Gamble's 'Economy of Water' Revisited: Studies in Urea Transporter Knockout Mice

Robert A. Fenton1*, Chung-Lin Chou1, Holly Sowersby1, Craig P. Smith2, and Mark A. Knepper1

1 Laboratory of Kidney and Electrolyte Metabolism, National Heart, Lung and Blood Institutes, National Institutes of Health, Bethesda, MD, USA
2 Laboratory of Kidney and Electrolyte Metabolism, National Heart, Lung and Blood Institutes, National Institutes of Health, Bethesda, MD, USA; Faculty of Life Sciences, University of Manchester, Manchester, United Kingdom

* To whom correspondence should be addressed. E-mail: ROFE{at}ana.au.dk.

The Gamble phenomenon (initially described over 70 years ago as; "an economy of water in renal function referable to urea") suggested that urea plays a special role in the urinary concentrating mechanism, and that the concentrating mechanism depends in some complex way on an interaction between NaCl and urea.

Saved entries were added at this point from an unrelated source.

/-! ### updBel -/

@[simp] theorem updBel_cores (s : State) (f : Belfry → Belfry) : (s.updBel f).cores = s.cores := rfl
@[simp] theorem updBel_cur (s : State) (f : Belfry → Belfry) : (s.updBel f).cur = s.cur := rfl
@[simp] theorem updBel_turn (s : State) (f : Belfry → Belfry) : (s.updBel f).turn = s.turn := rfl
@[simp] theorem updBel_ctx (s : State) (f : Belfry → Belfry) : (s.updBel f).ctx = s.ctx := rfl
@[simp] theorem updBel_arg (s : State) (f : Belfry → Belfry) : (s.updBel f).arg = s.arg := rfl
@[simp] theorem updBel_dies (s : State) (f : Belfry → Belfry) : (s.updBel f).dies = s.dies := rfl
@[simp] theorem updBel_bases (s : State) (f : Belfry → Belfry) : (s.updBel f).bases = s.bases := rfl
@[simp] theorem updBel_mem (s : State) (f : Belfry → Belfry) : (s.updBel f).mem = s.mem := rfl
@[simp] theorem updBel_poison (s : State) (f : Belfry → Belfry) : (s.updBel f).poison = s.poison := rfl
@[simp] theorem updBel_tags (s : State) (f : Belfry → Belfry) : (s.updBel f).tags = s.tags := rfl
@[simp] theorem updBel_clocks (s : State) (f : Belfry → Belfry) : (s.updBel f).clocks = s.clocks := rfl
@[simp] theorem updBel_handles (s : State) (f : Belfry → Belfry) : (s.updBel f).handles = s.handles := rfl
@[simp] theorem updBel_tasks (s : State) (f : Belfry → Belfry) : (s.updBel f).tasks = s.tasks := rfl
@[simp] theorem updBel_groups (s : State) (f : Belfry → Belfry) : (s.updBel f).groups = s.groups := rfl
@[simp] theorem updBel_gangs (s : State) (f : Belfry → Belfry) : (s.updBel f).gangs = s.gangs := rfl
@[simp] theorem updBel_disps (s : State) (f : Belfry → Belfry) : (s.updBel f).disps = s.disps := rfl
@[simp] theorem updBel_wins (s : State) (f : Belfry → Belfry) : (s.updBel f).wins = s.wins := rfl
@[simp] theorem updBel_invals (s : State) (f : Belfry → Belfry) : (s.updBel f).invals = s.invals := rfl
@[simp] theorem updBel_tree (s : State) (f : Belfry → Belfry) : (s.updBel f).tree = s.tree := rfl
@[simp] theorem updBel_ld (s : State) (f : Belfry → Belfry) : (s.updBel f).ld = s.ld := rfl
@[simp] theorem updBel_pw (s : State) (f : Belfry → Belfry) : (s.updBel f).pw = s.pw := rfl
@[simp] theorem updBel_sec (s : State) (f : Belfry → Belfry) : (s.updBel f).sec = s.sec := rfl
@[simp] theorem updBel_net (s : State) (f : Belfry → Belfry) : (s.updBel f).net = s.net := rfl
@[simp] theorem updBel_out (s : State) (f : Belfry → Belfry) : (s.updBel f).out = s.out := rfl
@[simp] theorem updBel_time (s : State) (f : Belfry → Belfry) : (s.updBel f).time = s.time := rfl
@[simp] theorem updBel_agenda (s : State) (f : Belfry → Belfry) : (s.updBel f).agenda = s.agenda := rfl
@[simp] theorem updBel_closed (s : State) (f : Belfry → Belfry) : (s.updBel f).closed = s.closed := rfl
@[simp] theorem updBel_barred (s : State) (f : Belfry → Belfry) : (s.updBel f).barred = s.barred := rfl
@[simp] theorem updBel_freed (s : State) (f : Belfry → Belfry) : (s.updBel f).freed = s.freed := rfl
@[simp] theorem updBel_freeCtr (s : State) (f : Belfry → Belfry) : (s.updBel f).freeCtr = s.freeCtr := rfl
@[simp] theorem updBel_nextId (s : State) (f : Belfry → Belfry) : (s.updBel f).nextId = s.nextId := rfl

/-! ### updQueue -/

@[simp] theorem updQueue_cores (s : State) (q : Fin 64) (f : Queue → Queue) : (s.updQueue q f).cores = s.cores := rfl
@[simp] theorem updQueue_cur (s : State) (q : Fin 64) (f : Queue → Queue) : (s.updQueue q f).cur = s.cur := rfl
@[simp] theorem updQueue_turn (s : State) (q : Fin 64) (f : Queue → Queue) : (s.updQueue q f).turn = s.turn := rfl
@[simp] theorem updQueue_ctx (s : State) (q : Fin 64) (f : Queue → Queue) : (s.updQueue q f).ctx = s.ctx := rfl
@[simp] theorem updQueue_arg (s : State) (q : Fin 64) (f : Queue → Queue) : (s.updQueue q f).arg = s.arg := rfl
@[simp] theorem updQueue_dies (s : State) (q : Fin 64) (f : Queue → Queue) : (s.updQueue q f).dies = s.dies := rfl
@[simp] theorem updQueue_bases (s : State) (q : Fin 64) (f : Queue → Queue) : (s.updQueue q f).bases = s.bases := rfl
@[simp] theorem updQueue_mem (s : State) (q : Fin 64) (f : Queue → Queue) : (s.updQueue q f).mem = s.mem := rfl
@[simp] theorem updQueue_poison (s : State) (q : Fin 64) (f : Queue → Queue) : (s.updQueue q f).poison = s.poison := rfl
@[simp] theorem updQueue_tags (s : State) (q : Fin 64) (f : Queue → Queue) : (s.updQueue q f).tags = s.tags := rfl
@[simp] theorem updQueue_clocks (s : State) (q : Fin 64) (f : Queue → Queue) : (s.updQueue q f).clocks = s.clocks := rfl
@[simp] theorem updQueue_handles (s : State) (q : Fin 64) (f : Queue → Queue) : (s.updQueue q f).handles = s.handles := rfl
@[simp] theorem updQueue_tasks (s : State) (q : Fin 64) (f : Queue → Queue) : (s.updQueue q f).tasks = s.tasks := rfl
@[simp] theorem updQueue_groups (s : State) (q : Fin 64) (f : Queue → Queue) : (s.updQueue q f).groups = s.groups := rfl
@[simp] theorem updQueue_gangs (s : State) (q : Fin 64) (f : Queue → Queue) : (s.updQueue q f).gangs = s.gangs := rfl
@[simp] theorem updQueue_disps (s : State) (q : Fin 64) (f : Queue → Queue) : (s.updQueue q f).disps = s.disps := rfl
@[simp] theorem updQueue_wins (s : State) (q : Fin 64) (f : Queue → Queue) : (s.updQueue q f).wins = s.wins := rfl
@[simp] theorem updQueue_invals (s : State) (q : Fin 64) (f : Queue → Queue) : (s.updQueue q f).invals = s.invals := rfl
@[simp] theorem updQueue_tree (s : State) (q : Fin 64) (f : Queue → Queue) : (s.updQueue q f).tree = s.tree := rfl
@[simp] theorem updQueue_ld (s : State) (q : Fin 64) (f : Queue → Queue) : (s.updQueue q f).ld = s.ld := rfl
@[simp] theorem updQueue_pw (s : State) (q : Fin 64) (f : Queue → Queue) : (s.updQueue q f).pw = s.pw := rfl
@[simp] theorem updQueue_sec (s : State) (q : Fin 64) (f : Queue → Queue) : (s.updQueue q f).sec = s.sec := rfl
@[simp] theorem updQueue_net (s : State) (q : Fin 64) (f : Queue → Queue) : (s.updQueue q f).net = s.net := rfl
@[simp] theorem updQueue_out (s : State) (q : Fin 64) (f : Queue → Queue) : (s.updQueue q f).out = s.out := rfl
@[simp] theorem updQueue_time (s : State) (q : Fin 64) (f : Queue → Queue) : (s.updQueue q f).time = s.time := rfl
@[simp] theorem updQueue_agenda (s : State) (q : Fin 64) (f : Queue → Queue) : (s.updQueue q f).agenda = s.agenda := rfl
@[simp] theorem updQueue_closed (s : State) (q : Fin 64) (f : Queue → Queue) : (s.updQueue q f).closed = s.closed := rfl
@[simp] theorem updQueue_barred (s : State) (q : Fin 64) (f : Queue → Queue) : (s.updQueue q f).barred = s.barred := rfl
@[simp] theorem updQueue_freed (s : State) (q : Fin 64) (f : Queue → Queue) : (s.updQueue q f).freed = s.freed := rfl
@[simp] theorem updQueue_freeCtr (s : State) (q : Fin 64) (f : Queue → Queue) : (s.updQueue q f).freeCtr = s.freeCtr := rfl
@[simp] theorem updQueue_nextId (s : State) (q : Fin 64) (f : Queue → Queue) : (s.updQueue q f).nextId = s.nextId := rfl
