/-! ## WellFormed: an ill-formed term for each check -/

/-- Scalar fields: S61 is no source (R20), S48 no destination, NW = 1 asks for DST 0 (R53). -/
theorem test_wf_scalar : ([.add 0 0 1 61 2, .add 0 0 1 2 61, .add 0 0 48 2 3, .add 0 1 1 2 3, .mov 0 0 1 61, .movi 0 0 48 1,
    .vget 0 1 1 0] : List Instr).all (fun i => !i.wf) = true := by decide +kernel

/-- Compares: cc to 9 and a predicate other than P0 (R24, R139); predicate operations likewise; widths b8, b16, b32 (R146). -/
theorem test_wf_predicates : ([.cmp 0 10 1 2 3, .cmp 0 0 0 2 3, .cmpi 0 0 0 2 3, .pand 0 0 1 2, .pall 0 1 1 3, .xfere 0 0 3,
    .xfera 0 0 3] : List Instr).all (fun i => !i.wf) = true := by decide +kernel

/-- Memory forms: width code 7, address mode 3, odd pairs, scope codes above 4 (R20, R52, R107, R140, R228, R232). -/
theorem test_wf_memory : ([.lds 0 7 0 1 2 0 0, .lds 0 3 0 1 2 0 3, .sts 0 3 61 2 0 0, .ldv 0 48 2 0 0, .stv 0 62 2 0 0, .ldvg 0 0 61 0,
    .aadd 0 48 2 0 0, .acas 0 3 2 0 0, .evpop 0 3, .acq 0 7, .flush 0 7 1 2, .cpyw 0 1 2 3] : List Instr).all (fun i => !i.wf) = true := by
  decide +kernel

/-- Vector fields: 63 names nothing, BP is no V destination, a "same" conversion has h = 0, and the operations' own limits (R50, R179,
R186, R189, R192, R193, R196, R199, R200). -/
theorem test_wf_vector : ([.vadd 0 0 0 0 63 0, .vadd 0 0 0 0x3C 0 0, .vcmp 0 6 1 0 0 0, .vcvt 0 0 0 0 4 1, .vdq4 0 0 0 0 1 0,
    .vscanAdd 0 0 0 0 1, .vgmax 0 0 0 0 0, .vbcast 0 0 0x3D 0 0, .vextr 0 0 48 0 0, .vmkc 0 1 0 3] : List Instr).all (fun i => !i.wf) = true := by
  decide +kernel

/-- Matrix fields, streams and control registers (R202, R245, R258). -/
theorem test_wf_others : ([.mmaAcc 0 0 0x3D 1 2, .mmaDec 0 3 0 1 2, .mdecay 0 0x3D, .mrag 0 0x3E, .mscale 0 0 0x3D 0, .mldt 0 0x3D 1 2,
    .sbind 0 0x20 1 0 4, .sbind 0 0x20 1 1 1, .sbind 0 0 1 1 4, .sunb 0 0, .csrr 0 0 1 0xFFF, .csrw 0 0x3F 1 0x3F,
    .ret 0 61, .call 0 0 48] : List Instr).all (fun i => !i.wf) = true := by decide +kernel

/-- An event has no fields and is well-formed; so is an operation within its limits. -/
theorem test_wf_good : ([.bundleIssue, .powerUp, .add 0 0 47 60 60, .add 0 1 0 60 60, .evpop 0 46, .sbind 0 0x2F 60 2 15,
    .mmaDec 0 2 0 1 2, .vgmax 0 0 0 0 7] : List Instr).all Instr.wf = true := by decide +kernel

/-! ## Decoding words that the manual writes out -/

/-- R71, R154, R134-R140: scalar and control words. -/
theorem test_decode_scalar : [0x09805149, 0x00F06C00, 0x00C070C4, 0x01303146, 0x02A8910C, 0x01C02007, 0x00104083].map (decodeTableWord 32)
    = [some (.addi 2 0 5 5 9), some (.mov 0 0 6 48), some (.ext 0 0 7 3 4), some (.cmp 0 6 3 5 6), some (.lds 0 5 0 9 4 3 0),
       some (.movi 0 0 2 7), some (.mul 0 0 4 2 3)] := by decide +kernel

/-- R154, R159, R172-R176: transfers, loops, the mask stack. -/
theorem test_decode_control : [0xA0001007, 0xA0201A00, 0xA0280A00, 0xA0300000, 0xA0386003, 0xA0402804, 0xA0480000, 0xA0481000,
      0xA0C00040, 0xA0C00081, 0xA0C80000, 0xA0D00000, 0xA0D83000].map (decodeTableWord 32)
    = [some (.prep 0 1 7), some (.call 0 1 40), some (.ret 0 40), some (.halt 0), some (.loop 0 6 3), some (.loops 0 2 2 4),
       some (.lbrk 0), some (.lbrkD 0), some (.mpush 0 1), some (.mpushIn 0 2), some (.minv 0), some (.mpop 0), some (.mget 0 3)] := by
  decide +kernel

In this study, the role of collecting duct urea transporters in the Gamble phenomenon was investigated in wild-type mice and mice in which the inner medulla collecting duct (IMCD) facilitative urea transporters, UT-A1 and UT-A3, had been deleted (UT-A1/3-/- mice). The general features of the Gamble phenomenon were confirmed in wild-type mice, namely: 1) the water requirement for the excretion of urea is less than for the excretion of an osmotically equivalent amount of NaCl; and 2) when fed various mixtures of urea and salt in the diet, less water is required for the excretion of the two substances together than the amount of water needed for the excretion of the two substances separately. In UT-A1/3-/- mice both of these elements of the phenomenon were absent, indicating that IMCD urea transporters play a central role in the Gamble phenomenon. A titration study in which wild-type mice were given progressively increasing amounts of urea showed that the ability of the kidney to reabsorb urea was saturable, resulting in osmotic diuresis above excretion rates of ~6000 µosmol/day. In the same titration experiments, when increasing amounts of NaCl were added to the diet, mice were unable to increase urinary NaCl concentrations to >420 mM, resulting in osmotic diuresis at NaCl excretion rates of ~3500 µosmol/day. Thus, both urea and NaCl can induce osmotic diuresis when large amounts are given, supporting the conclusion that the decrease in water excretion with mixtures of urea and NaCl added to the diet (compared to pure NaCl or urea) is due to the separate abilities of urea and NaCl to induce osmotic diuresis, rather than to any specific interaction of urea transport and NaCl transport at an epithelial level.